The Committee for the Prevention of Torture (CPT) paid a visit to Turkey. However, it did not visit İmralı Prison where Kurdistan Workers’ Party (PKK) leader Abdullah Öcalan has been imprisoned under isolation conditions.
One of Asrın Law Bureau’s lawyers, İbrahim Bilmez, commented on the CPT’s visit and was critical of its stance that involved not visiting İmralı Prison. Bilmez noted that the CPT had visited İmralı Prison between 9-17 May 2019 during the hunger strike that had been staged by over 3,000 prisoners throughout the world, but especially in the prisons of Turkey. He stated that it was thanks to this resistance that Öcalan was subsequently allowed to meet with his lawyers on five occasions before the isolation policy resumed with added intensity.
Referring to the 5 August 2020 CPT report which had demanded that Turkey improved the conditions in İmralı, Bilmez stated that Turkey had, in response, banned Öcalan’s rights to meet with his lawyers and his family.

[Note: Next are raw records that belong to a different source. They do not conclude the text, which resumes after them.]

/-- Whether the endpoint answers: firmware or the boot ROM runs (R302, R303). -/
def State.endpointUp (s : State) : Bool := s.dev.powered && (s.dev.boot == 0 || s.dev.boot == 2)

def execHifReqWrite (v : Word) (s : State) : Host.Outcome State Fault Refusal :=
  .next (if s.endpointUp then s.negotiate v.toNat else s)

/-- HOST_INTERFACE_RESET and FUNCTION_LEVEL_RESET end the session with cause 2. -/
def State.interfaceReset (s : State) : State := if s.endpointUp then s.sessionEnd 2 else s

def execHostInterfaceReset (s : State) : Host.Outcome State Fault Refusal := .next s.interfaceReset

def execFunctionLevelReset (s : State) : Host.Outcome State Fault Refusal := .next s.interfaceReset

/-- LINK_DOWN: the session ends and the host is lost (R323, R351). -/
def State.linkDown (s : State) : State :=
  if s.endpointUp then
    let s1 := s.sessionEnd 1
    let s2 := s1.withHost { s1.host with linkGen := 0, linkWidth := 0 }
    let s3 := s2.putN .envBPBudgetBytes 0 (s2.pBudget 0)
    if s3.up then s3.loseHost else s3
  else s.withHost { s.host with linkGen := 0, linkWidth := 0 }

def execLinkDown (s : State) : Host.Outcome State Fault Refusal := .next s.linkDown

/-- PCIE_LINK_UP: the link trains at a rate and width once PERST# is deasserted (R302, R328, R352); the tier P budget
follows (R369). Width code 1 is x1, 2 is x2, 4 is x4; another code is no width of the endpoint. -/
def State.pcieUp (s : State) (gen width : Nat) : State :=
  if s.dev.powered ∧ s.dev.perst ∧ gen ≠ 0 ∧ (width = 1 ∨ width = 2 ∨ width = 4) then
    let s1 := s.withHost { s.host with linkGen := gen, linkWidth := width }
    s1.putN .envBPBudgetBytes 0 (s1.pBudget 0)
  else s

def execPcieLinkUp (gen : Fin 4) (width : Fin 5) (s : State) : Host.Outcome State Fault Refusal :=
  .next (s.pcieUp gen width)

/-! ## Host watchdog and letterbox (R337, R350) -/

/-- WDT_CTRL_WRITE: a non-zero period restarts the watchdog, so that it is no longer expired; a lost host returns by the letterbox
only (R325, R350). -/
def State.wdtWrite (s : State) (v : Nat) : State :=
  let ms := v % 1024
  if 1000 < ms then s
  else if ms = 0 then
    if modeRuns s.mode then s.withHost { s.host with offRefused := true }
    else (s.withHost { s.host with wdtMs := 0 }).hifPublish
  else (s.withHost { s.host with wdtMs := ms, wdtAt := s.now, wdtExpired := false }).hifPublish

def execWdtCtrlWrite (v : Word) (s : State) : Host.Outcome State Fault Refusal :=
  .next (if s.endpointUp then s.wdtWrite v.toNat else s)

/-- HOST_WDT_EXPIRY: no letterbox write within the period (R350, R323). -/
def State.wdtExpire (s : State) : State :=
  let h := s.host
  if s.up ∧ h.wdtMs ≠ 0 ∧ ¬h.wdtExpired ∧ h.wdtAt + msNs h.wdtMs ≤ s.now then
    ((s.withHost { h with wdtExpired := true, expiries := min (h.expiries + 1) 0xFFFF }).hifPublish.msixCause 1).loseHost
  else s

def execHostWdtExpiry (s : State) : Host.Outcome State Fault Refusal := .next s.wdtExpire

/-- Every write to the letterbox page restarts the host watchdog, returns a lost host, and wakes the module where the doorbell
source is enabled (R337, R317, R325). -/
def State.letterbox (s : State) : State :=
  let s1 := (s.withHost { s.host with wdtAt := s.now, wdtExpired := false }).hifPublish
  if ¬s1.up then s1
  else
    let s2 := s1.returnHost
    if s2.mode = 0 ∧ Arith.bit (s2.n .devWakeMask) 4 then s2.wakeUp (s2.wakeBits 16) else s2

/-- HEARTBEAT. -/
def execHeartbeat (s : State) : Host.Outcome State Fault Refusal :=
  .next (if s.endpointUp then s.letterbox else s)

/-- Whether the policy of a ring lets a host index lag: an envelope ring under Newest (R374). -/
def State.newestRing (s : State) (agent n : Nat) : Bool :=
  match ringTier n with
  | some t => s.n .envPolicy (tierKey agent t) == 1
  | none => false

/-- The host index that a doorbell word gives a ring; none for an invalid one (R334, R337, R374). -/
def State.doorbellIdx (s : State) (agent n w : Nat) : Option Nat :=
  let r := s.ring (ringKey agent n)
  match r.unspell w with
  | none => none
  | some x =>
    if n < 8 then if ringDist r.size x r.idx ≤ r.size then some x else none
    else if s.newestRing agent n then if ringDist r.size r.idx x ≤ r.used then some x else some r.peer
    else if ringDist r.size r.idx x ≤ r.size then some x else none

/-- A doorbell write of an agent; a stopped ring ignores it. -/
def State.ringBell (s : State) (agent n w : Nat) : State :=
  let key := ringKey agent n
  if ringExists agent n && (s.ring key).live then
    match s.doorbellIdx agent n w with
    | some x => s.putRing key { s.ring key with peer := x }
    | none => s.ringFault key 3
  else s

def execDoorbell (agent : Agent) (n : Fin 21) (v : Word) (s : State) : Host.Outcome State Fault Refusal :=
  .next (match agent with
    | .host => if s.endpointUp then s.letterbox.ringBell 0 n v.toNat else s
    | .logic => if s.dev.powered then s.ringBell 1 n v.toNat else s)

/-! ## MSI-X and moderation (R331, R349) -/

/-- The mask bit of a vector; clearing it sends a withheld message. -/
def State.msixMask (s : State) (v : Nat) (mask : Bool) : State :=
  let e := Tab.get (0, 0, true) s.host.msixTab v
  let s1 := s.withHost { s.host with msixTab := Tab.put (0, 0, true) s.host.msixTab v (e.1, e.2.1, mask) }
  if !mask && Arith.bit s1.host.msixPend v then
    (s1.withHost { s1.host with msixPend := Arith.setBit s1.host.msixPend v false }).emit (.msix v)
  else s1

def execMsixUnmask (v : Fin 64) (s : State) : Host.Outcome State Fault Refusal :=
  .next (if s.endpointUp then s.msixMask v false else s)

/-- MODERATION_TIMEOUT: the longest delay after the first unsignalled entry has passed. -/
def State.modTimeout (s : State) (key : Nat) : State :=
  let r := s.ring key
  if r.live && r.irqEn && decide (0 < r.unsig) && r.modUsec != 0 && decide (r.unsigAt + 1000 * r.modUsec ≤ s.now) then
    (s.putRing key { r with unsig := 0 }).ringSignal key
  else s

def execModerationTimeout (agent : Agent) (n : Fin 21) (s : State) : Host.Outcome State Fault Refusal :=
  .next (s.modTimeout (ringKey (agentNo agent) n))

/-! ## Register writes (R8, R329) -/

/-- A word replaced in a 64-bit base address: the low word (`lo`) or the high word. -/
def setHalf (old w : Nat) (lo : Bool) : Nat := if lo then old / 2 ^ 32 * 2 ^ 32 + w else old % 2 ^ 32 + 2 ^ 32 * w

/-- A write into a ring's register block; the registers that `ENABLE` 1 locks ignore it (R333). `COUNT` 0 is outside its
range and leaves `COUNT` as it is. -/
def State.ringRegWrite (s : State) (agent n off w : Nat) : State :=
  let key := ringKey agent n
  let r := s.ring key
  let set := fun (x : Ring) => if r.enable then s else s.putRing key x
  match off with
  | 0x00 => set { r with base := setHalf r.base (w / 64 * 64) true }
  | 0x04 => set { r with base := setHalf r.base w false }
  | 0x08 => if Arith.bit w 31 then s.ringEnable agent n w
            else
              let s1 := if r.enable then s else s.putRing key (r.configure n w)
              s1.ringDisable agent n
  | 0x10 => set { r with mirror := setHalf r.mirror (w / 8 * 8) true }
  | 0x14 => set { r with mirror := setHalf r.mirror w false }
  | 0x18 => if 17 ≤ n then set { r with entryBytes := w % 2 ^ 28 } else s
  | 0x1C => s.putRing key { r with modCount := if w % 2 ^ 16 = 0 then r.modCount else w % 2 ^ 16, modUsec := w / 2 ^ 16 }
  | _ => s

“The CPT, founded within the structure of the European Council as a mechanism to prevent torture, knows clearly that there is no other prison where such unlawfulness and arbitrary practices are being implemented among the member states”, noted Bilmez. Despite this fact, he noted that the CPT did not take decisive action that applied international law to the system at İmralı. He added that the current situation reflects the nature of relations between international law and politics regarding the ‘Kurdish Question’ and İmralı Prison.
Bilmez also stated that after the CPT report was published, the isolation conditions imposed on Öcalan actually worsened. In addition to this, he pointed out that there is an ongoing hunger strike in prisons in Turkey which protests against the very nature of these ongoing isolation conditions on Öcalan and other violations of human rights in prisons in the country.